Each record that follows should be reproduced in full, character for character.

-- Data supplied follows --

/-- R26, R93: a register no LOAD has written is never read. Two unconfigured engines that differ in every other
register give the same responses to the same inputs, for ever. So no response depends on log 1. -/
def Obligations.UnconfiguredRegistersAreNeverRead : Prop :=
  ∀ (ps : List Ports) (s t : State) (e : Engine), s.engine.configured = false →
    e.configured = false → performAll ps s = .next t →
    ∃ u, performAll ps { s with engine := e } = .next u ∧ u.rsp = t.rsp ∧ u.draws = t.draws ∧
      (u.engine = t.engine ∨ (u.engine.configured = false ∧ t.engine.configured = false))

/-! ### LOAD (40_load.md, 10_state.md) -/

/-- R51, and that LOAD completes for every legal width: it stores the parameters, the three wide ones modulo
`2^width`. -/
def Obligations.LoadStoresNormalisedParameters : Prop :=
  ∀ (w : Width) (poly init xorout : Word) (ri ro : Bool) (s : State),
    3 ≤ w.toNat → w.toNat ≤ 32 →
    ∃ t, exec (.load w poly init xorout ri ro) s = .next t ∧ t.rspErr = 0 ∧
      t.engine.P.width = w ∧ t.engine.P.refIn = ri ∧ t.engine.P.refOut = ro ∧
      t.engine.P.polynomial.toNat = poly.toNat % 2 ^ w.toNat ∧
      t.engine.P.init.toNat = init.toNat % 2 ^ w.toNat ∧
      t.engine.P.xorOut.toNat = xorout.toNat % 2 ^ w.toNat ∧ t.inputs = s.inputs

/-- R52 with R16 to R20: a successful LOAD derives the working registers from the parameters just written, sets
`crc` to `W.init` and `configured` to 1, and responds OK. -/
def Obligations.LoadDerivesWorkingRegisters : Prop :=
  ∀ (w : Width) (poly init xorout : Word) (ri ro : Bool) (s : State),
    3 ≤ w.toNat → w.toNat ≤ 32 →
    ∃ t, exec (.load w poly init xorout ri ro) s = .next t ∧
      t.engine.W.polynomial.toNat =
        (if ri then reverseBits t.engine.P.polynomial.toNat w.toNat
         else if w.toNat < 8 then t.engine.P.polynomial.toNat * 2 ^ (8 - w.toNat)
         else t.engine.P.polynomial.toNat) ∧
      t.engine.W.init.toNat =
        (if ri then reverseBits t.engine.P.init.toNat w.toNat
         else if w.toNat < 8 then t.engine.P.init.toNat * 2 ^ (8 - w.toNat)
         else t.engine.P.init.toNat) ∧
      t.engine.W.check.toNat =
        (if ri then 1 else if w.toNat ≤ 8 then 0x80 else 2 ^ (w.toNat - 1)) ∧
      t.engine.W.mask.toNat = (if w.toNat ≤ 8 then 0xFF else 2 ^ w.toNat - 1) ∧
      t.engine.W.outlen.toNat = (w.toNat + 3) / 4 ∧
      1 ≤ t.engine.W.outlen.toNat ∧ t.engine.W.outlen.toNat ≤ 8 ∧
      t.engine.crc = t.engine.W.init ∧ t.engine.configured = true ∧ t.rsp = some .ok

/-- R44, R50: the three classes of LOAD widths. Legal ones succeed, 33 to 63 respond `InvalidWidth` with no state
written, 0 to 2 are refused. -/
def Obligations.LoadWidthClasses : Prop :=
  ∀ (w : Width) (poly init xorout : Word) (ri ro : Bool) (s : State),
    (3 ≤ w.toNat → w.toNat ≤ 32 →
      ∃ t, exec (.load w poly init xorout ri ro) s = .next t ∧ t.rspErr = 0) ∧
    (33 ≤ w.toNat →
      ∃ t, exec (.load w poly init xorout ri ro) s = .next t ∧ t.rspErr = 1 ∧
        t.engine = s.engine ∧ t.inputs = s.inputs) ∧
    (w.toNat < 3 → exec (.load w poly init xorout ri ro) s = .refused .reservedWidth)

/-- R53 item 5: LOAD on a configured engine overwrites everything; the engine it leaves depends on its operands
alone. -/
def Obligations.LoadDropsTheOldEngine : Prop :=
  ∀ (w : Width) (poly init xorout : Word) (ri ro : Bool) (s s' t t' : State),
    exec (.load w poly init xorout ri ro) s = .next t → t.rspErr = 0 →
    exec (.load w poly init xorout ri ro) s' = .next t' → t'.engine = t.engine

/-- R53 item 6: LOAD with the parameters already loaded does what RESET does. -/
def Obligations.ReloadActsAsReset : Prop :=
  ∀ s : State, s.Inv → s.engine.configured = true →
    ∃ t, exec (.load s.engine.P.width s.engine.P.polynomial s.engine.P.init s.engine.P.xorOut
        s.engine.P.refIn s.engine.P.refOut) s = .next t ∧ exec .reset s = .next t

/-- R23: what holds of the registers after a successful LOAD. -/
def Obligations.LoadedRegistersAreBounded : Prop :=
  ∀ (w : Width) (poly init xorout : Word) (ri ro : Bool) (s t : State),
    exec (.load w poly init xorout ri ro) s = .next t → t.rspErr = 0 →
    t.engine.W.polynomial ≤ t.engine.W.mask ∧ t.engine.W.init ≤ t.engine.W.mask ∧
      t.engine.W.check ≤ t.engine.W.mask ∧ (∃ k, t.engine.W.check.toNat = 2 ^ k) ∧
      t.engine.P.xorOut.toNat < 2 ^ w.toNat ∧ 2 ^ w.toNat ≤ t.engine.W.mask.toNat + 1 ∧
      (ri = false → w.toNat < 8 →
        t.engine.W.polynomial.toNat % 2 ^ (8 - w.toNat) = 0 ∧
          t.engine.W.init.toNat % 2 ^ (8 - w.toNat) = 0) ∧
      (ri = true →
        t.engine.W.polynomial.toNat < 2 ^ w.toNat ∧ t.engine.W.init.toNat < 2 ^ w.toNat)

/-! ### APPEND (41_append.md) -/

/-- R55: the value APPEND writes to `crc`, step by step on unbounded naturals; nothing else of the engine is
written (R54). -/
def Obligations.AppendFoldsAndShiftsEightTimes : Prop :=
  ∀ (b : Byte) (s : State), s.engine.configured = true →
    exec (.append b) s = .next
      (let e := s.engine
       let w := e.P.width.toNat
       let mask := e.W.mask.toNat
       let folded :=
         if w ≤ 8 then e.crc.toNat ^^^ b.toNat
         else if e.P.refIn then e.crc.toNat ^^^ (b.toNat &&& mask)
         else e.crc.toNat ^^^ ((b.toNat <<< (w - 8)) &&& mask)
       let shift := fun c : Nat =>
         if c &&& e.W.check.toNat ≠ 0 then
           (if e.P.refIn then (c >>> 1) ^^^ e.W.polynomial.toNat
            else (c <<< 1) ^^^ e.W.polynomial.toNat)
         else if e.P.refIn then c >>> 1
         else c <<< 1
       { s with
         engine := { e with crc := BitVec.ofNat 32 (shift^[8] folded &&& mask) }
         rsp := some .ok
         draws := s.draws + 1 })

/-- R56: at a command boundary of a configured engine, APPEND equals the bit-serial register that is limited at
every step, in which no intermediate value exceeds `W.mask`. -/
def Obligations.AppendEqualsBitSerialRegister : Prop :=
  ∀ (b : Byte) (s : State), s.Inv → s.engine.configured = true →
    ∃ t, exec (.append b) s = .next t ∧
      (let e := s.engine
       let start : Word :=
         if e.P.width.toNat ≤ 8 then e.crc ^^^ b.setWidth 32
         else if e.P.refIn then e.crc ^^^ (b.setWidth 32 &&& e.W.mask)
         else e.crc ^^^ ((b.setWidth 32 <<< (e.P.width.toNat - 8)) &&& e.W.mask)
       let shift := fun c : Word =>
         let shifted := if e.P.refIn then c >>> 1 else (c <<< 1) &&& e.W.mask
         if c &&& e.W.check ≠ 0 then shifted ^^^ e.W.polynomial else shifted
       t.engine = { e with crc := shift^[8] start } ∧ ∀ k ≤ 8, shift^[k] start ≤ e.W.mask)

-- Data supplied concluded --

**Result below**
/-- R26, R93: a register no LOAD has written is never read. Two unconfigured engines that differ in every other
register give the same responses to the same inputs, for ever. So no response depends on log 1. -/
def Obligations.UnconfiguredRegistersAreNeverRead : Prop :=
  ∀ (ps : List Ports) (s t : State) (e : Engine), s.engine.configured = false →
    e.configured = false → performAll ps s = .next t →
    ∃ u, performAll ps { s with engine := e } = .next u ∧ u.rsp = t.rsp ∧ u.draws = t.draws ∧
      (u.engine = t.engine ∨ (u.engine.configured = false ∧ t.engine.configured = false))

/-! ### LOAD (40_load.md, 10_state.md) -/

/-- R51, and that LOAD completes for every legal width: it stores the parameters, the three wide ones modulo
`2^width`. -/
def Obligations.LoadStoresNormalisedParameters : Prop :=
  ∀ (w : Width) (poly init xorout : Word) (ri ro : Bool) (s : State),
    3 ≤ w.toNat → w.toNat ≤ 32 →
    ∃ t, exec (.load w poly init xorout ri ro) s = .next t ∧ t.rspErr = 0 ∧
      t.engine.P.width = w ∧ t.engine.P.refIn = ri ∧ t.engine.P.refOut = ro ∧
      t.engine.P.polynomial.toNat = poly.toNat % 2 ^ w.toNat ∧
      t.engine.P.init.toNat = init.toNat % 2 ^ w.toNat ∧
      t.engine.P.xorOut.toNat = xorout.toNat % 2 ^ w.toNat ∧ t.inputs = s.inputs

/-- R52 with R16 to R20: a successful LOAD derives the working registers from the parameters just written, sets
`crc` to `W.init` and `configured` to 1, and responds OK. -/
def Obligations.LoadDerivesWorkingRegisters : Prop :=
  ∀ (w : Width) (poly init xorout : Word) (ri ro : Bool) (s : State),
    3 ≤ w.toNat → w.toNat ≤ 32 →
    ∃ t, exec (.load w poly init xorout ri ro) s = .next t ∧
      t.engine.W.polynomial.toNat =
        (if ri then reverseBits t.engine.P.polynomial.toNat w.toNat
         else if w.toNat < 8 then t.engine.P.polynomial.toNat * 2 ^ (8 - w.toNat)
         else t.engine.P.polynomial.toNat) ∧
      t.engine.W.init.toNat =
        (if ri then reverseBits t.engine.P.init.toNat w.toNat
         else if w.toNat < 8 then t.engine.P.init.toNat * 2 ^ (8 - w.toNat)
         else t.engine.P.init.toNat) ∧
      t.engine.W.check.toNat =
        (if ri then 1 else if w.toNat ≤ 8 then 0x80 else 2 ^ (w.toNat - 1)) ∧
      t.engine.W.mask.toNat = (if w.toNat ≤ 8 then 0xFF else 2 ^ w.toNat - 1) ∧
      t.engine.W.outlen.toNat = (w.toNat + 3) / 4 ∧
      1 ≤ t.engine.W.outlen.toNat ∧ t.engine.W.outlen.toNat ≤ 8 ∧
      t.engine.crc = t.engine.W.init ∧ t.engine.configured = true ∧ t.rsp = some .ok

/-- R44, R50: the three classes of LOAD widths. Legal ones succeed, 33 to 63 respond `InvalidWidth` with no state
written, 0 to 2 are refused. -/
def Obligations.LoadWidthClasses : Prop :=
  ∀ (w : Width) (poly init xorout : Word) (ri ro : Bool) (s : State),
    (3 ≤ w.toNat → w.toNat ≤ 32 →
      ∃ t, exec (.load w poly init xorout ri ro) s = .next t ∧ t.rspErr = 0) ∧
    (33 ≤ w.toNat →
      ∃ t, exec (.load w poly init xorout ri ro) s = .next t ∧ t.rspErr = 1 ∧
        t.engine = s.engine ∧ t.inputs = s.inputs) ∧
    (w.toNat < 3 → exec (.load w poly init xorout ri ro) s = .refused .reservedWidth)

/-- R53 item 5: LOAD on a configured engine overwrites everything; the engine it leaves depends on its operands
alone. -/
def Obligations.LoadDropsTheOldEngine : Prop :=
  ∀ (w : Width) (poly init xorout : Word) (ri ro : Bool) (s s' t t' : State),
    exec (.load w poly init xorout ri ro) s = .next t → t.rspErr = 0 →
    exec (.load w poly init xorout ri ro) s' = .next t' → t'.engine = t.engine

/-- R53 item 6: LOAD with the parameters already loaded does what RESET does. -/
def Obligations.ReloadActsAsReset : Prop :=
  ∀ s : State, s.Inv → s.engine.configured = true →
    ∃ t, exec (.load s.engine.P.width s.engine.P.polynomial s.engine.P.init s.engine.P.xorOut
        s.engine.P.refIn s.engine.P.refOut) s = .next t ∧ exec .reset s = .next t

/-- R23: what holds of the registers after a successful LOAD. -/
def Obligations.LoadedRegistersAreBounded : Prop :=
  ∀ (w : Width) (poly init xorout : Word) (ri ro : Bool) (s t : State),
    exec (.load w poly init xorout ri ro) s = .next t → t.rspErr = 0 →
    t.engine.W.polynomial ≤ t.engine.W.mask ∧ t.engine.W.init ≤ t.engine.W.mask ∧
      t.engine.W.check ≤ t.engine.W.mask ∧ (∃ k, t.engine.W.check.toNat = 2 ^ k) ∧
      t.engine.P.xorOut.toNat < 2 ^ w.toNat ∧ 2 ^ w.toNat ≤ t.engine.W.mask.toNat + 1 ∧
      (ri = false → w.toNat < 8 →
        t.engine.W.polynomial.toNat % 2 ^ (8 - w.toNat) = 0 ∧
          t.engine.W.init.toNat % 2 ^ (8 - w.toNat) = 0) ∧
      (ri = true →
        t.engine.W.polynomial.toNat < 2 ^ w.toNat ∧ t.engine.W.init.toNat < 2 ^ w.toNat)

/-! ### APPEND (41_append.md) -/

/-- R55: the value APPEND writes to `crc`, step by step on unbounded naturals; nothing else of the engine is
written (R54). -/
def Obligations.AppendFoldsAndShiftsEightTimes : Prop :=
  ∀ (b : Byte) (s : State), s.engine.configured = true →
    exec (.append b) s = .next
      (let e := s.engine
       let w := e.P.width.toNat
       let mask := e.W.mask.toNat
       let folded :=
         if w ≤ 8 then e.crc.toNat ^^^ b.toNat
         else if e.P.refIn then e.crc.toNat ^^^ (b.toNat &&& mask)
         else e.crc.toNat ^^^ ((b.toNat <<< (w - 8)) &&& mask)
       let shift := fun c : Nat =>
         if c &&& e.W.check.toNat ≠ 0 then
           (if e.P.refIn then (c >>> 1) ^^^ e.W.polynomial.toNat
            else (c <<< 1) ^^^ e.W.polynomial.toNat)
         else if e.P.refIn then c >>> 1
         else c <<< 1
       { s with
         engine := { e with crc := BitVec.ofNat 32 (shift^[8] folded &&& mask) }
         rsp := some .ok
         draws := s.draws + 1 })

/-- R56: at a command boundary of a configured engine, APPEND equals the bit-serial register that is limited at
every step, in which no intermediate value exceeds `W.mask`. -/
def Obligations.AppendEqualsBitSerialRegister : Prop :=
  ∀ (b : Byte) (s : State), s.Inv → s.engine.configured = true →
    ∃ t, exec (.append b) s = .next t ∧
      (let e := s.engine
       let start : Word :=
         if e.P.width.toNat ≤ 8 then e.crc ^^^ b.setWidth 32
         else if e.P.refIn then e.crc ^^^ (b.setWidth 32 &&& e.W.mask)
         else e.crc ^^^ ((b.setWidth 32 <<< (e.P.width.toNat - 8)) &&& e.W.mask)
       let shift := fun c : Word =>
         let shifted := if e.P.refIn then c >>> 1 else (c <<< 1) &&& e.W.mask
         if c &&& e.W.check ≠ 0 then shifted ^^^ e.W.polynomial else shifted
       t.engine = { e with crc := shift^[8] start } ∧ ∀ k ≤ 8, shift^[k] start ≤ e.W.mask)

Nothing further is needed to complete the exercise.